Filgrastim post-chemotherapy mobilizes more CD34+ cells with a different antigenic profile compared with use during steady-state hematopoiesis.

For the mobilization of CD34+ peripheral blood progenitor cells (PBPC) filgrastim (R-metHuG-CSF) can be administered either during steady-state hematopoiesis or following cytotoxic chemotherapy. We compared both mobilization modalities intra-individually in seven patients with breast cancer. The number of circulating CD34+ cells was increased after filgrastim-supported chemotherapy compared with filgrastim administration during steady-state (on average, 129 vs. 19/microliters), resulting in a sevenfold higher yield of CD34+ cells per leukapheresis (5.73 vs. 0.79 x 10(6)/kg bodyweight). CD34+ PBPC harvested post-chemotherapy comprised a smaller proportion of early progenitor cells (CD34+/HLA-DR- or CD34+/CD38-) compared with filgrastim treatment alone.

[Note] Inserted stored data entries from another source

-- ==== Sys2Proof/Tests/Slice0.lean ====
section
/-! SUPPORT. Tests: ill-formed terms, words written out from the encoding tables, single steps with the results that the manual gives, and
states that meet the hypotheses of the statements. -/

open Sys2Proof Sys2Proof.Machine

namespace Sys2Proof.Tests

-- one theorem after the other: each is a kernel evaluation of its own
set_option Elab.async false

/-! ### Ill-formed terms: one for each check, which refuses it -/

theorem test_check_lastUseOfG0 : (Instr.add 5 0 true 7 false).check = some .lastUseOfG0 := by decide
theorem test_check_signOfDoubleword : (Instr.ld 5 6 false true 3 0 0).check = some .signOfDoubleword := by decide
theorem test_check_fieldWidth : (Instr.bfi 5 6 false 0 65).check = some .fieldWidth := by decide
theorem test_check_condition : (Instr.bc 5 false 6 false 6 0).check = some .condition := by decide
theorem test_check_rounding : (Instr.vadd 1 2 3 1 9 5).check = some .rounding := by decide
theorem test_check_predicate : (Instr.vldf 1 6 false 0 0).check = some .predicate := by decide
theorem test_check_sameChannel : (Instr.vmrg 1 2 2 1 9 0).check = some .sameChannel := by decide
theorem test_check_count : (Instr.bar 5 6 false 12).check = some .count := by decide
theorem test_check_mask : (Instr.cWait 0).check = some .mask := by decide
theorem test_check_compactG0 : (Instr.cMov 0 5 false).check = some .compactG0 := by decide
theorem test_check_otherInstruction : (Instr.trap 0x800).check = some .otherInstruction := by decide
theorem test_check_wellFormed : (Instr.add 5 6 true 7 false).check = none := by decide

/-- Whether decoding refuses these halfwords for this reason. -/
noncomputable def refuses (hs : List (BitVec 16)) (e : Reject) : Bool :=
  match decode hs with
  | .error r => r == e
  | .ok _ => false

/-- 03_encoding.md R75: 0xFFFF_FFFF and a halfword of compact opcode 0 are illegal for ever; R91: unassigned codes and reserved bits. -/
theorem test_reject : (refuses [0xFFFF, 0xFFFF] .forever && refuses [0x0000] .forever && refuses [0x8160, 0x4000] .lastUseOfG0
    && refuses [0xFA00, 0x0000] .unassignedOpcode && refuses [0x8053, 0x0E12] .unassignedMinor && refuses [0x8053] .truncated) = true := by
  decide +kernel

/-! ### Decoding: a word for every instruction, written from the encoding tables of 03_encoding.md with every operand set -/

/-- Whether each word decodes to the instruction beside it. -/
noncomputable def reads16 (l : List (Nat × Nat × Instr)) : Bool := l.all (fun e => decodeTableWord e.1 e.2.1 == some e.2.2)

theorem test_decode_01 : reads16 [
    (32, 0x815D5600, .add 21 26 true 11 false),
    (32, 0x815D5601, .sub 21 26 true 11 false),
    (32, 0x815D5602, .and 21 26 true 11 false),
    (32, 0x815D5603, .or 21 26 true 11 false),
    (32, 0x815D5604, .xor 21 26 true 11 false),
    (32, 0x815D5605, .andn 21 26 true 11 false),
    (32, 0x815D5606, .shl 21 26 true 11 false),
    (32, 0x815D5607, .shr 21 26 true 11 false),
    (32, 0x815D5608, .sar 21 26 true 11 false),
    (32, 0x815D5609, .rot 21 26 true 11 false),
    (32, 0x815D560A, .min 21 26 true 11 false),
    (32, 0x815D560B, .max 21 26 true 11 false),
    (32, 0x815D560C, .minu 21 26 true 11 false),
    (32, 0x815D560D, .maxu 21 26 true 11 false),
    (32, 0x815D560E, .slt 21 26 true 11 false),
    (32, 0x815D560F, .sltu 21 26 true 11 false)
  ] = true := by decide +kernel

theorem test_decode_02 : reads16 [
    (32, 0x815D5610, .sel 21 26 true 11 false),
    (32, 0x815D4011, .mov 21 26 true),
    (32, 0x815D4020, .clz 21 26 true),
    (32, 0x815D4021, .ctz 21 26 true),
    (32, 0x815D4022, .popc 21 26 true),
    (32, 0x815D4023, .brev 21 26 true),
    (32, 0x815D4024, .bswp 21 26 true)
  ] = true := by decide +kernel

theorem test_decode_03 : reads16 [
    (32, 0x835D5600, .addW 21 26 true 11 false),
    (32, 0x835D5601, .subW 21 26 true 11 false),
    (32, 0x835D5602, .andW 21 26 true 11 false),
    (32, 0x835D5603, .orW 21 26 true 11 false),
    (32, 0x835D5604, .xorW 21 26 true 11 false),
    (32, 0x835D5605, .andnW 21 26 true 11 false),
    (32, 0x835D5606, .shlW 21 26 true 11 false),
    (32, 0x835D5607, .shrW 21 26 true 11 false),
    (32, 0x835D5608, .sarW 21 26 true 11 false),
    (32, 0x835D5609, .rotW 21 26 true 11 false),
    (32, 0x835D560A, .minW 21 26 true 11 false),
    (32, 0x835D560B, .maxW 21 26 true 11 false),
    (32, 0x835D560C, .minuW 21 26 true 11 false),
    (32, 0x835D560D, .maxuW 21 26 true 11 false),
    (32, 0x835D560E, .sltW 21 26 true 11 false),
    (32, 0x835D560F, .sltuW 21 26 true 11 false)
  ] = true := by decide +kernel

theorem test_decode_04 : reads16 [
    (32, 0x835D4020, .clzW 21 26 true),
    (32, 0x835D4021, .ctzW 21 26 true),
    (32, 0x835D4022, .popcW 21 26 true),
    (32, 0x855D425A, .addImm 21 26 true 602),
    (32, 0x855D465A, .andImm 21 26 true 602),
    (32, 0x855D4A5A, .orImm 21 26 true 602),
    (32, 0x855D4E5A, .xorImm 21 26 true 602),
    (32, 0x855D501A, .shlImm 21 26 true 26),
    (32, 0x855D541A, .shrImm 21 26 true 26),
    (32, 0x855D581A, .sarImm 21 26 true 26),
    (32, 0x855D5C1A, .rotImm 21 26 true 26),
    (32, 0x855D625A, .sltImm 21 26 true 602),
    (32, 0x855D665A, .sltuImm 21 26 true 602),
    (32, 0x855D6A5A, .minImm 21 26 true 602),
    (32, 0x855D6E5A, .maxImm 21 26 true 602),
    (32, 0x855D725A, .addWImm 21 26 true 602)
  ] = true := by decide +kernel

theorem test_decode_05 : reads16 [
    (32, 0x87515A5A, .li 21 88666),
    (32, 0x875CB4B4, .lih 21 2 23130),
    (32, 0x895D5408, .bfx 21 26 true 40 8),
    (32, 0x895D4D48, .bfxs 21 26 true 26 72),
    (32, 0x895D6D7C, .bfxs64 21 26 true 26),
    (32, 0x895D7289, .bfi 21 26 true 37 9),
    (32, 0x895D6B7D, .bfxReg 21 26 true 11 false),
    (32, 0x895D6B7E, .bfxsReg 21 26 true 11 false),
    (32, 0x895D6B7F, .bfiReg 21 26 true 11 false)
  ] = true := by decide +kernel

theorem test_decode_06 : reads16 [
    (32, 0x8B5D5600, .mul 21 26 true 11 false),
    (32, 0x8B5D5601, .mulh 21 26 true 11 false),
    (32, 0x8B5D5602, .mulhu 21 26 true 11 false),
    (32, 0x8B5D5603, .div 21 26 true 11 false),
    (32, 0x8B5D5604, .divu 21 26 true 11 false),
    (32, 0x8B5D5605, .rem 21 26 true 11 false),
    (32, 0x8B5D5606, .remu 21 26 true 11 false),
    (32, 0x8B5D5610, .mulW 21 26 true 11 false),
    (32, 0x8B5D5611, .mulhW 21 26 true 11 false),
    (32, 0x8B5D5612, .mulhuW 21 26 true 11 false),
    (32, 0x8B5D5613, .divW 21 26 true 11 false),
    (32, 0x8B5D5614, .divuW 21 26 true 11 false),
    (32, 0x8B5D5615, .remW 21 26 true 11 false),
    (32, 0x8B5D5616, .remuW 21 26 true 11 false)
  ] = true := by decide +kernel

theorem test_decode_07 : reads16 [
    (32, 0x8D5D5600, .padd 21 26 true 11 false),
    (32, 0x8D5D5610, .pidx 21 26 true 11 false),
    (32, 0x8D5D5622, .pset 21 26 true 11 false 2),
    (32, 0x8D5D4032, .pget 21 26 true 2),
    (32, 0x8D5D5640, .pcore 21 26 true 11 false),
    (32, 0x8D5D5650, .pshrd 21 26 true 11 false),
    (32, 0x8D5D5660, .ext 21 26 true 11 false),
    (32, 0x8FAACA5A, .bc 26 true 11 false 2 602),
    (32, 0x90015A5A, .j 88666),
    (32, 0x92015A5A, .jal 88666),
    (32, 0x955D425A, .jr 21 26 true 602),
    (32, 0x9550065A, .loop 21 602),
    (32, 0x975D745A, .ld 21 26 true true 2 2 90),
    (32, 0x975D5CDA, .ldFut 21 26 true 2 90),
    (32, 0x975D5D5A, .ldTake 21 26 true 2 90)
  ] = true := by decide +kernel

theorem test_decode_08 : reads16 [
    (32, 0x995D745A, .st 21 26 true true 2 2 90),
    (32, 0x995D7CDA, .stFill 21 26 true true 2 90),
    (32, 0x995D7D5A, .stGive 21 26 true true 2 90),
    (32, 0x9B5D56D2, .ldx 21 26 true 11 false true 2 2 2),
    (32, 0x9B5D56D6, .stx 21 26 true 11 false true 2 2 2),
    (32, 0x9D5D5670, .ldtVeq 21 26 true 11 false 2),
    (32, 0x9D5D5671, .ldtVge 21 26 true 11 false 2),
    (32, 0x9D5D40F4, .sttVnx 21 26 true true 2),
    (32, 0x9D5D56F5, .sttVset 21 26 true 11 false true 2),
    (32, 0x9F5D56D0, .lds 21 26 true 11 false true 2 2),
    (32, 0x9F5D56D4, .sts 21 26 true 11 false true 2 2)
  ] = true := by decide +kernel

theorem test_decode_09 : reads16 [
    (32, 0xA15D5606, .amoSwap 21 26 true 11 false 1 2),
    (32, 0xA15D560E, .amoAdd 21 26 true 11 false 1 2),
    (32, 0xA15D5616, .amoAnd 21 26 true 11 false 1 2),
    (32, 0xA15D561E, .amoOr 21 26 true 11 false 1 2),
    (32, 0xA15D5626, .amoXor 21 26 true 11 false 1 2),
    (32, 0xA15D562E, .amoMin 21 26 true 11 false 1 2),
    (32, 0xA15D5636, .amoMax 21 26 true 11 false 1 2),
    (32, 0xA15D563E, .amoMinu 21 26 true 11 false 1 2),
    (32, 0xA15D5646, .amoMaxu 21 26 true 11 false 1 2),
    (32, 0xA15D5686, .cas 21 26 true 11 false 1 2),
    (32, 0xA35D5615, .redo 21 26 true 11 false 21),
    (32, 0xA20D565A, .reda 26 true 11 false 26),
    (32, 0xA35D409A, .redr 21 26 true 26),
    (32, 0xA35D40DA, .redc 21 26 true 26),
    (32, 0xA55D5600, .jinit 21 26 true 11 false),
    (32, 0xA55D5601, .join 21 26 true 11 false)
  ] = true := by decide +kernel

theorem test_decode_10 : reads16 [
    (32, 0xA75D4000, .fence 21 26 true),
    (32, 0xA60D5601, .flush 26 true 11 false),
    (32, 0xA60D5602, .cinv 26 true 11 false),
    (32, 0xA6CF5203, .wait 6 7 10 9),
    (32, 0xA62D5604, .pref 2 26 true 11 false),
    (32, 0xA60D5605, .vrecl 26 true 11 false),
    (32, 0xA75D4006, .tagr 21 26 true),
    (32, 0xA60D5607, .tagw 26 true 11 false),
    (32, 0xA95D5600, .mcast 21 26 true 11 false),
    (32, 0xAA0D5600, .spawn 26 true 11 false),
    (32, 0xAB5D4001, .launch 21 26 true),
    (32, 0xAA000002, .yield),
    (32, 0xAB5D4003, .prio 21 26 true)
  ] = true := by decide +kernel

theorem test_decode_11 : reads16 [
    (32, 0xAC0D5600, .sendm 26 true 11 false),
    (32, 0xAD5D4001, .recv 21 26 true),
    (32, 0xAD500002, .peek 21),
    (32, 0xAC0D4003, .reply 26 true),
    (32, 0xAF5D5600, .hstart 21 26 true 11 false),
    (32, 0xAE0D4001, .hhalt 26 true),
    (32, 0xAE0D5681, .hhaltRetain 26 true 11 false),
    (32, 0xAF5D4002, .hwait 21 26 true),
    (32, 0xB00D5600, .crew 26 true 11 false),
    (32, 0xB1500001, .crewx 21),
    (32, 0xB15D4602, .bar 21 26 true 3)
  ] = true := by decide +kernel

theorem test_decode_12 : reads16 [
    (32, 0xB20D5602, .qbind 26 true 11 false 2),
    (32, 0xB200000A, .qfree 2),
    (32, 0xB3500012, .qctlPop 21 2),
    (32, 0xB20D4212, .qctlPush 26 true 2),
    (32, 0xB20D4412, .qctlPushc 26 true 2),
    (32, 0xB2000612, .qctlFlush 2),
    (32, 0xB350001A, .qstat 21 2),
    (32, 0xB20D4020, .qhnd 26 true),
    (32, 0xB2000028, .qret),
    (32, 0xB55D4000, .vclaim 21 26 true),
    (32, 0xB55D4010, .vreneg 21 26 true),
    (32, 0xB4000020, .vrel),
    (32, 0xB5500038, .pcnt 21 2),
    (32, 0xB55D5648, .pwhile 21 26 true 11 false 2),
    (32, 0xB40D405A, .pmin 26 true 2 2)
  ] = true := by decide +kernel

theorem test_decode_13 : reads16 [
    (32, 0xB73A8108, .vld 9 26 true 2 2),
    (32, 0xB73A8118, .vst 9 26 true 2 2),
    (32, 0xB73A8128, .vldf 9 26 true 2 2),
    (32, 0xB73AAD38, .vlds 9 26 true 11 false 2 2),
    (32, 0xB73AAD48, .vsts 9 26 true 11 false 2 2),
    (32, 0xB93AA908, .vgth 9 26 true 10 2 2),
    (32, 0xB93AA918, .vsct 9 26 true 10 2 2),
    (32, 0xBB2CF054, .vadd 9 6 7 2 10 4),
    (32, 0xBB2CF0D4, .vsub 9 6 7 2 10 4),
    (32, 0xBB2CF154, .vmul 9 6 7 2 10 4),
    (32, 0xBB2CF1D4, .vdiv 9 6 7 2 10 4),
    (32, 0xBB2CF254, .vmin 9 6 7 2 10 4),
    (32, 0xBB2CF2D4, .vmax 9 6 7 2 10 4),
    (32, 0xBB2CF354, .vabsd 9 6 7 2 10 4),
    (32, 0xBB2CF3D4, .vmulh 9 6 7 2 10 4)
  ] = true := by decide +kernel

theorem test_decode_14 : reads16 [
    (32, 0xBD2CF054, .vfma 9 6 7 2 10 4),
    (32, 0xBD2CF0D4, .vfms 9 6 7 2 10 4),
    (32, 0xBF2C3054, .vcvt 9 6 1 2 10 4),
    (32, 0xBF2C10D4, .vabs 9 6 2 10 4),
    (32, 0xBF2C1154, .vneg 9 6 2 10 4),
    (32, 0xBF2C11D4, .vsqrt 9 6 2 10 4),
    (32, 0xBF2C1254, .vrcp 9 6 2 10 4),
    (32, 0xBF2C12D4, .vrsq 9 6 2 10 4),
    (32, 0xBF2C1354, .vexp 9 6 2 10 4),
    (32, 0xBF2C13D4, .vlog 9 6 2 10 4),
    (32, 0xBF2C1454, .vsin 9 6 2 10 4),
    (32, 0xBF2C14D4, .vcos 9 6 2 10 4),
    (32, 0xBF2C1554, .vtanh 9 6 2 10 4)
  ] = true := by decide +kernel

theorem test_decode_15 : reads16 [
    (32, 0xC12CF054, .vand 9 6 7 2 10 4),
    (32, 0xC12CF0D4, .vor 9 6 7 2 10 4),
    (32, 0xC12CF154, .vxor 9 6 7 2 10 4),
    (32, 0xC12CF1D4, .vandn 9 6 7 2 10 4),
    (32, 0xC12CF254, .vshl 9 6 7 2 10 4),
    (32, 0xC12CF2D4, .vshr 9 6 7 2 10 4),
    (32, 0xC12CF354, .vsar 9 6 7 2 10 4),
    (32, 0xC12CF3D4, .vcmp 9 6 7 2 10 4),
    (32, 0xC12CF454, .vsel 9 6 7 2 10 4),
    (32, 0xC2DA1054, .vsum 6 26 2 10 4),
    (32, 0xC2DA10D4, .vrmax 6 26 2 10 4),
    (32, 0xC2DA1154, .vrmin 6 26 2 10 4),
    (32, 0xC32C11D4, .vscan 9 6 2 10 4)
  ] = true := by decide +kernel

theorem test_decode_16 : reads16 [
    (32, 0xC52CF052, .vperm 9 6 7 2 10 2),
    (32, 0xC53A90D4, .vbc 9 26 true 2 10 4),
    (32, 0xC4DA1154, .vext 6 26 2 10 4),
    (32, 0xC53A91D4, .vins 9 26 true 2 10 4),
    (32, 0xC5201254, .viota 9 2 10 4),
    (32, 0xC52C12D2, .vmov 9 6 2 10 2),
    (32, 0xC5241354, .vqmovPop 9 2 2 10 4),
    (32, 0xC44C3354, .vqmovPush 2 6 2 10 4),
    (32, 0xC7247054, .vmrg 9 2 3 2 10 4),
    (32, 0xC95D40A0, .mma 21 26 true 10),
    (32, 0xC95D40A1, .mmaz 21 26 true 10),
    (32, 0xCB5D40A0, .mbs 21 26 true 10),
    (32, 0xCB5D40A1, .mbsz 21 26 true 10),
    (32, 0xCD5D40A0, .msp 21 26 true 10),
    (32, 0xCD5D4001, .mpre 21 26 true),
    (32, 0xCC0D4002, .mpinv 26 true)
  ] = true := by decide +kernel

theorem test_decode_17 : reads16 [
    (32, 0xCF5D56A0, .mld 21 26 true 11 false 10),
    (32, 0xCF5D56A1, .mst 21 26 true 11 false 10),
    (32, 0xCE0000A2, .mzero 10),
    (32, 0xCF5D40A3, .mrd 21 26 true 10),
    (32, 0xCF5D56A5, .mstFill 21 26 true 11 false 10),
    (32, 0xCF5D56A6, .mstVnx 21 26 true 11 false 10),
    (32, 0xCF5D56A7, .mstVset 21 26 true 11 false 10),
    (32, 0xD15D5600, .mcmd 21 26 true 11 false),
    (32, 0xD15D4001, .mqry 21 26 true),
    (32, 0xD35D5600, .hacc 21 26 true 11 false),
    (32, 0xD35D5601, .hdrn 21 26 true 11 false),
    (32, 0xD20D5602, .sbnd 26 true 11 false),
    (32, 0xD35D5603, .carry 21 26 true 11 false)
  ] = true := by decide +kernel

However, the absolute number of these early progenitor cells harvested was fivefold higher. The filgrastim-supported rebound after chemotherapy was characterized by a greater proportion of CD34+/CD33+ cells. Correspondingly, CD34+ PBPC mobilized post-chemotherapy contained a higher proportion of CFU-GM compared with filgrastim treatment during steady-state, while the cloning efficiency of CD34+ cells for BFU-E tended to be lower. Of note, the proportion of CD34+/CD19+ lymphoid progenitor and B cells was reduced after chemotherapy. In cancer patients, filgrastim mobilizes higher numbers of CD34+ cells when administered post-chemotherapy, compensating for the smaller proportion of early hematopoietic progenitors.